The key to increasing the number of proteins receiving serious study, then, is to increase the number of proteins for which there is good functional information that can serve as a solid starting point for a researcher, Rappsilber said. In theory, proteomic methods, which are able to rapidly generate large quantities of data on large numbers of proteins, are well suited to this role. That has become increasingly true as the field has in recent years focused more on areas like protein-protein interaction and co-expression research, seeking not only to identify individual proteins in samples but to understand how they behave within complexes and networks and different biological contexts.
In practice, however, there remains a disconnect between the proteomics community generating this kind of data and the molecular biology community that typically does the deep dives into a small number of proteins, Rappsilber said. Many on the molecular biology side aren't aware of the data being generated on the proteomics side, and, many times when they are, they don't trust it.
"Maybe there is data out there in the appendix of some large [proteomics] study that would be interesting [to a molecular biologist], but who looks at this data?" Rappsilber said. He added that exploring and evaluating proteomic data and protein interaction data, especially at the level of raw data, takes expertise that is still spreading outside the proteomics community and into the broader molecular biology field.
"It's knowledge that only makes it slowly into laboratories," he said.
He added that more transparent accuracy metrics on the proteomics side could also improve the situation.

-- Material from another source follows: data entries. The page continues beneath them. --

-- ==== Sys2Proof/Machine/State.lean ====
section
/-! DEFINITION. Everything ADD holds (10_state.md R20 to R45), as plain data, and its power-on value (R43, R320),
with the model's own inputs, outputs and draw counters (log entries 1 to 6). -/

namespace Sys2Proof.Machine

/-- The five modes the output `nt_mode` can carry (46_mirroring_selector.md R280): `MIR_H`, `MIR_V`, `MIR_1A`,
`MIR_1B`, `MIR_4`. -/
inductive NtMode where
  | horizontal | vertical | singleA | singleB | fourScreen
  deriving DecidableEq, Repr

/-- The six values of the mirroring-mode register (10_state.md R25): a mode, or `MIR_NONE`. -/
inductive Mirror where
  | mode (m : NtMode)
  | noOverride
  deriving DecidableEq, Repr

/-- The PCB classes (44_pcb_and_override.md R220). -/
inductive PcbClass where
  | fixswap | one32k
  | vrc24A0A1 | vrc24A1A0 | vrc24A1A2 | vrc24A2A3 | vrc24A3A2 | vrc24A6A7
  | vrc6A0A1 | vrc6A1A0
  deriving DecidableEq, Repr

/-- A slot of a dispatch table: handler kind, owner and parameter for each direction (10_state.md R30). -/
structure Slot where
  rk : ReadKind
  ro : Byte
  rp : Word
  wk : WriteKind
  wo : Byte
  wp : Word
  deriving DecidableEq, Repr

/-- The default slot (10_state.md R34). -/
def Slot.default : Slot := { rk := .rOpen, ro := 0, rp := 0, wk := .wIgnore, wo := 0, wp := 0 }

/-- A dispatch table as the list of its changes, by rising address: `(n, x)` says that from address `n` on the
slots are `x`, up to the next entry; below the first entry they are the default slot (log entry 10). -/
abbrev SlotTable := List (Nat × Slot)

/-- A byte store as the list of its listed cells, by rising offset. What an offset that is not listed reads as is
said where the store is read: in `ByteSeq.byteAt` for a ROM, in `State.chrRamByte` for CHR-RAM. -/
abbrev Memory := List Host.Cell

/-- A sequence of bytes (10_state.md R35): its length, and its bytes that are not zero (log entry 9). -/
structure ByteSeq where
  length : Nat
  cells : Memory
  deriving DecidableEq, Repr

/-- The empty sequence. -/
def ByteSeq.empty : ByteSeq := { length := 0, cells := [] }

/-- The ROM image (10_state.md R35). -/
structure RomImage where
  prg : ByteSeq
  chr : ByteSeq
  mapperId : Word
  subMapperId : Byte
  declMirror : NtMode
  region : Byte
  crc : Checksum
  chrRamSize : Nat
  deriving DecidableEq, Repr

/-- The image of power-on (10_state.md R35). -/
def RomImage.empty : RomImage :=
  { prg := .empty, chr := .empty, mapperId := 0, subMapperId := 0, declMirror := .horizontal, region := 0,
    crc := 0, chrRamSize := 0 }

/-- The IRQ counter (10_state.md R20, R24, R37, R38). -/
structure Irq where
  latch : Byte
  counter : Byte
  enabled : Bool
  cycleMode : Bool
  pending : Bool
  divPhase : Nat
  deriving DecidableEq, Repr

/-- The IRQ counter at power-on and after `INIT` (10_state.md R43). -/
def Irq.reset : Irq :=
  { latch := 0, counter := 0, enabled := false, cycleMode := false, pending := false, divPhase := 0 }

/-- An entry of the ROM override database (44_pcb_and_override.md R226); a mapper of `0xFFFF` and a PRG size of 0
mean none. -/
structure OverrideEntry where
  checksum : Checksum
  mir : Option NtMode
  region : Option Byte
  mapper : Word
  prgSize : Nat
  deriving DecidableEq, Repr

/-- The events ADD emits (10_state.md R41). -/
inductive Event where
  /-- `INIT` of an image whose mapper id is not in the classification table (R222). -/
  | unknownMapper (m : Word) (sub : Byte)
  /-- A write handed to a device outside ADD (R133). -/
  | extWrite (o : Byte) (p a : Word) (v : Byte)
  /-- The mirroring mode, at a mirroring register write and at step (e) of `APPLY` (R282, R284). -/
  | ntMode (m : NtMode)
  /-- An edge of `irq_line` (R208). -/
  | irqLine (level : Bool)
  deriving DecidableEq, Repr

/-- The result of an operation (00_scope.md R10): none, a byte (`RD`, `GRD`), a class (`CLASSIFY`), an override
entry or none (`LOOKUP`). -/
inductive Result where
  | none
  | byte (b : Byte)
  | pcbClass (c : PcbClass)
  | entry (e : Option OverrideEntry)
  deriving DecidableEq, Repr

/-- One operation of a trace: its command word, and the ROM image named beside it, if one is (30_encoding.md R98,
R106). -/
structure TraceLine where
  word : CmdWord
  image : Option RomImage
  deriving DecidableEq, Repr

/-- The state of ADD (10_state.md R20), then the model's own fields. -/
structure State where
  /-- The CPU slot table (R34). -/
  cpuSlots : SlotTable
  /-- The graphics slot table (R34). -/
  gfxSlots : SlotTable
  /-- The ROM image (R35). -/
  rom : RomImage
  /-- The bytes of CHR-RAM written since the last `INIT` (R36). -/
  chrRam : Memory
  /-- The PCB class (R27). -/
  pcbClass : PcbClass
  /-- The PRG bank-select registers (R21). -/
  prgReg : Vector Byte 2
  /-- The CHR bank-select registers (R22). -/
  chrReg : Vector Byte 8
  /-- The mirroring-mode register (R25). -/
  mirror : Mirror
  /-- The PPU-banking style (R26). -/
  style : BitVec 2
  /-- The fixed-bank byte offset (R28). -/
  fixedOffset : Nat
  /-- The PRG-size override (R45); no rule reads it. -/
  prgSizeOverride : Nat
  /-- The IRQ counter (R24, R37, R38). -/
  irq : Irq
  /-- MODEL'S OWN: the operations still to be performed (log entry 1). -/
  trace : List TraceLine
  /-- MODEL'S OWN: the image on the side input of `INIT` (log entry 2). -/
  imageIn : RomImage
  /-- MODEL'S OWN: how many free bytes have been taken (log entries 4 and 5). -/
  draws : Nat
  /-- MODEL'S OWN: the draw the unwritten bytes of CHR-RAM come from (log entry 6). -/
  chrRamDraw : Nat
  /-- MODEL'S OWN: the result of the last operation (log entry 3). -/
  result : Result
  /-- MODEL'S OWN: the events emitted so far, oldest first (log entry 3). -/
  events : List Event
  deriving DecidableEq, Repr

/-- Power-on (10_state.md R43, 70_reset_and_hazards.md R320). The model's own fields: DESIGN CHOICE, log entries
1 to 6. -/
def State.reset : State :=
  { cpuSlots := []
    gfxSlots := []
    rom := .empty
    chrRam := []
    pcbClass := .fixswap
    prgReg := Vector.replicate 2 0
    chrReg := Vector.replicate 8 0
    mirror := .noOverride
    style := 0
    fixedOffset := 0
    prgSizeOverride := 0
    irq := .reset
    trace := []
    imageIn := .empty
    draws := 0
    chrRamDraw := 0
    result := .none
    events := [] }

/-- Why a step faults: never. "ADD raises no synchronous exception" (60_exceptions.md R290) and "No bus operation
fails, traps or blocks, at any address, in any state" (40_bus_dispatch.md R135), so there is no reason to name
(log entry 16). -/
inductive Fault where
  deriving DecidableEq, Repr

/-- Why a step has no next state. -/
inductive Refusal where
  /-- Raised by an arm of `exec` whose instruction has no meaning yet: no arm does. Safe. -/
  | notModelled (mnemonic : String)
  /-- Raised by `step` alone, for a 64-bit word that is not a command: "a model must refuse it" (30_encoding.md
  R99). Safe: the hardware performs a no-op, the model stops (log entry 11). -/
  | notACommand (why : Reject)
  deriving DecidableEq, Repr

end Sys2Proof.Machine
end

"If you look at large-scale pull-down studies, for example, we don't really know how successful they are," he said. "It's a lot of effort and a lot of data, for sure. But then you speak to a molecular biologist to see if they are using this data, and they say, 'I looked at my protein, and I know it behaves differently. I know you need this specific condition, this specific detergent for the pull-down to work, and I looked at the stuff they pulled down with that protein and it doesn't really make sense.'"
"When you are a molecular biologist, you have to be suspicious of everything, because it is so much time and effort you put into your leads that you would rather err on the conservative side," Rappsilber added.
The project's goal, he said, is to generate enough information around different understudied proteins to make researchers more likely to deem them worthy of in-depth investigation.
The Understudied Protein Initiative's first step is a survey, currently ongoing, where the project's researchers are presenting respondents with randomly selected human proteins and asking them how well annotated they believe they are as well as what resources and considerations they used to make their assessment. The goal of the survey is to assess what kinds of data distinguish poorly annotated proteins from well annotated ones in the minds of researchers. This information will allow researchers both to determine what information needs to be generated on understudied proteins in order to foster more investigations and to track the progress made in generating that data, Rappsilber said. He added that the group believes it needs on the order of several tens of thousands of responses and hopes to have this data by spring 2023.
Following collection and analysis of the survey, Rappsilber and his colleagues plan to host a conference to discuss the results and develop ways to provide the information indicated by the survey as necessary.
Rappsilber said the Wellcome Trust has agreed to fund the computation analysis of the survey data and the meeting.